Below are records; reproduce exactly the lines from the one that has "(match Config.coreWrites h" through the one that has "exact w _ (((foldl_keep", ends included, and nothing more.
══════
-- ==== Sys2Proof/Laws/Tick.lean ====
section
/-!
SUPPORT. What a tick of the Datum clock does to the machine's times.
-/

namespace Sys2Proof.Machine.Chip

/-- What every step of a fold keeps, the fold keeps. -/
theorem foldl_keep {A B : Type} (g : Chip → B) (f : Chip → A → Chip) (h : ∀ c a, g (f c a) = g c) (l : List A) (c : Chip) :
    g (l.foldl f c) = g c := by
  induction l generalizing c with
  | nil => rfl
  | cons a l ih => exact (ih _).trans (h c a)

theorem pmcCycles_now (n : Nat) (c : Chip) (i : Nat) : (pmcCycles n c i).now = c.now := by
  unfold pmcCycles
  dsimp only
  repeat' split
  all_goals rfl

theorem pmcCycles_time (n : Nat) (c : Chip) (i : Nat) : (pmcCycles n c i).time = c.time := by
  unfold pmcCycles
  dsimp only
  repeat' split
  all_goals rfl

theorem pmcTick_now (c : Chip) (n : Nat) : (c.pmcTick n).now = c.now := by
  unfold pmcTick
  split
  · exact foldl_keep (fun c => c.now) _ (fun c a => pmcCycles_now n c a) _ _
  · rfl

theorem pmcTick_time (c : Chip) (n : Nat) : (c.pmcTick n).time = c.time := by
  unfold pmcTick
  split
  · exact foldl_keep (fun c => c.time) _ (fun c a => pmcCycles_time n c a) _ _
  · rfl

theorem rtcTick_now (c : Chip) : c.rtcTick.now = c.now := by
  unfold rtcTick
  extract_lets a
  clear_value a
  by_cases h : 100000000 ≤ a
  · rw [if_pos h]
  · rw [if_neg h]

theorem setRtc_tmBase (c : Chip) (x y : Nat) : ({ c with time.rtc := x, time.rtcAcc := y } : Chip).time.tmBase = c.time.tmBase := rfl

theorem setRtcAcc_tmBase (c : Chip) (y : Nat) : ({ c with time.rtcAcc := y } : Chip).time.tmBase = c.time.tmBase := rfl

theorem rtcTick_tmBase (c : Chip) : c.rtcTick.time.tmBase = c.time.tmBase := by
  unfold rtcTick
  extract_lets a
  clear_value a
  by_cases h : 100000000 ≤ a
  · exact (congrArg (fun d : Chip => d.time.tmBase) (if_pos h)).trans (setRtc_tmBase c _ _)
  · exact (congrArg (fun d : Chip => d.time.tmBase) (if_neg h)).trans (setRtcAcc_tmBase c _)

/-- The machine's time, and the time counters beside it. -/
def times (c : Chip) : Nat × Time := (c.now, c.time)

theorem times_bump (c : Chip) (k n : Nat) : (c.bump k n).times = c.times := by simp [times]

theorem times_setF (c : Chip) (k : Nat) (f : BF) (v : Nat) : (c.setF k f v).times = c.times := rfl

/-! The clocks. -/

theorem times_setClk (c : Chip) (x : Nat) (k : Clk) : (c.setClk x k).times = c.times := by
  unfold setClk
  split <;> rfl

theorem times_setAdj (c : Chip) (x : Nat) (v : Int) : (c.setAdj x v).times = c.times := rfl

theorem times_applySet (c : Chip) (x : Nat) : (c.applySet x).times = c.times := by
  unfold applySet
  rw [times_setF, times_setAdj, times_setClk]

theorem tickClk_eq (c : Chip) (x : Nat) : ∃ k v, c.tickClk x = (if ((c.setClk x k).setAdj x v).setPending x false then
    ((c.setClk x k).setAdj x v).applySet x else (c.setClk x k).setAdj x v) := ⟨_, _, rfl⟩

theorem times_tickClk (c : Chip) (x : Nat) : (c.tickClk x).times = c.times := by
  obtain ⟨k, v, e⟩ := tickClk_eq c x
  rw [e]
  split
  · rw [times_applySet, times_setAdj, times_setClk]
  · rw [times_setAdj, times_setClk]

theorem times_applySnap (c : Chip) : c.applySnap.times = c.times := by
  unfold applySnap
  split
  · rw [times_bump, times_setF]; rfl
  · rfl

theorem times_histTick (c : Chip) (x : Nat) : (c.histTick x).times = c.times := by
  unfold histTick
  dsimp only
  split <;> rfl

theorem times_edgeTick (c : Chip) : c.edgeTick.times = c.times := by
  unfold edgeTick
  dsimp only
  split <;> rfl

/-- The clocks after a tick, before the PPS output looks at them. -/
theorem times_clocks (c : Chip) (x : Dtm) :
    ((({ (c.tickClk 0).tickClk 1 with dtm := x }.applySnap.histTick 0).histTick 1).edgeTick).times = c.times := by
  rw [times_edgeTick, times_histTick, times_histTick, times_applySnap]
  exact (times_tickClk _ _).trans (times_tickClk _ _)

theorem times_ppsDue (c d : Chip) (b : Bool) (h : d.times = c.times) : ({ d with dtm.ppsDue := b } : Chip).times = c.times := h

theorem times_clocksTick (c : Chip) : c.clocksTick.times = c.times := by
  have h := fun x => times_clocks c x
  unfold clocksTick
  generalize c.servedNext = s
  dsimp only
  split
  · split
    · exact times_ppsDue c _ _ (h _)
    · exact h _
  · rfl

/-! HBM. -/

theorem times_memUsed (w : Nat) (c : Chip) (k : Nat) : (memUsed w c k).times = c.times := times_bump c _ _

theorem times_serveReq (c : Chip) (key : Nat) : (c.serveReq key).1.times = c.times := by
  unfold serveReq
  dsimp only
  split
  · rfl
  · split
    · exact times_bump c _ _
    · rfl

theorem times_serveSome (n : Nat) (c : Chip) (key : Nat) : (serveSome n c key).times = c.times := by
  induction n generalizing c with
  | zero => rfl
  | succ n ih => exact (ih _).trans (times_serveReq c key)

theorem times_backTick (c : Chip) (k : Nat) : (c.backTick k).times = c.times := by
  unfold backTick
  dsimp only
  split
  · rfl
  · split
    · split
      · rfl
      · exact times_memUsed 1 c k
    · rfl

theorem times_hbmTick (c : Chip) : c.hbmTick.times = c.times :=
  (foldl_keep times _ (fun c key => times_serveSome _ c key) _ _).trans (foldl_keep times _ times_backTick _ _)

theorem hbmTick_now (c : Chip) : c.hbmTick.now = c.now := congrArg Prod.fst (times_hbmTick c)

theorem hbmTick_tmBase (c : Chip) : c.hbmTick.time.tmBase = c.time.tmBase := congrArg (fun x => x.2.tmBase) (times_hbmTick c)

/-! The counters of the harts. -/

theorem times_pmuCount (h r n : Nat) (c : Chip) : (pmuCount h r n c).times = c.times := by
  unfold pmuCount
  dsimp only
  split <;> rfl

theorem times_pmuTake (h n : Nat) (c : Chip) : (pmuTake h n c).1.times = c.times := by
  unfold pmuTake
  split
  · rfl
  · split <;> rfl

theorem times_pmuWrite (h : Nat) (c : Chip) (r : Nat) : (pmuWrite h c r).times = c.times := by
  unfold pmuWrite
  split <;> rfl

theorem times_hartRun (h cycles retired : Nat) (c : Chip) : (hartRun h cycles retired c).times = c.times := by
  have w : ∀ d : Chip, d.times = c.times →
      (match Config.coreWrites h c.now c.freeCtr 0 with
        | some v => { d with dbg.pmuIrq := mset (fun _ => 0) d.dbg.pmuIrq h v }
        | none => d).times = c.times := fun d e => by split <;> exact e
  exact w _ (((foldl_keep times _ (times_pmuWrite h) _ _).trans
    (foldl_keep times _ (fun _ _ => times_pmuCount _ _ _ _) _ _)).trans (times_pmuTake h retired c))

theorem times_mgmtCycles (n : Nat) (c : Chip) : (mgmtCycles n c).times = c.times :=
  foldl_keep times _ (fun _ _ => times_hartRun _ _ _ _) _ _

theorem mgmtTick_now (c : Chip) : c.mgmtTick.now = c.now := congrArg Prod.fst (times_mgmtCycles _ _)

theorem mgmtTick_tmBase (c : Chip) : c.mgmtTick.time.tmBase = c.time.tmBase :=
  congrArg (fun x => x.2.tmBase) (times_mgmtCycles _ _)

/-- A tick is 1.25 ns of the machine's time, and of the time base in units of 2^-32 ns (R251, R300). -/
theorem datumTick_times (c : Chip) :
    c.datumTick.now = c.now + 1250 ∧ c.datumTick.time.tmBase = c.time.tmBase + 5368709120 := by
  unfold datumTick
  extract_lets a x d
  have h : d.times = (c.now + tickPs, { c.time with coreAcc := a % 16, coreCyc := c.time.coreCyc + a / 16 }) := times_clocksTick _
  clear_value d
  have hn : d.now = c.now + 1250 := congrArg Prod.fst h
  have ht : d.time.tmBase = c.time.tmBase := congrArg (fun x => x.2.tmBase) h
  refine ⟨?_, ?_⟩
  · rw [pmcTick_now, mgmtTick_now]
    exact (hbmTick_now _).trans ((rtcTick_now _).trans hn)
  · rw [pmcTick_time, mgmtTick_tmBase]
    refine (hbmTick_tmBase _).trans ((rtcTick_tmBase _).trans ?_)
    show d.time.tmBase + _ = _
    rw [ht]

end Sys2Proof.Machine.Chip
end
══════
> [RESPONSE AREA]:
      (match Config.coreWrites h c.now c.freeCtr 0 with
        | some v => { d with dbg.pmuIrq := mset (fun _ => 0) d.dbg.pmuIrq h v }
        | none => d).times = c.times := fun d e => by split <;> exact e
  exact w _ (((foldl_keep times _ (times_pmuWrite h) _ _).trans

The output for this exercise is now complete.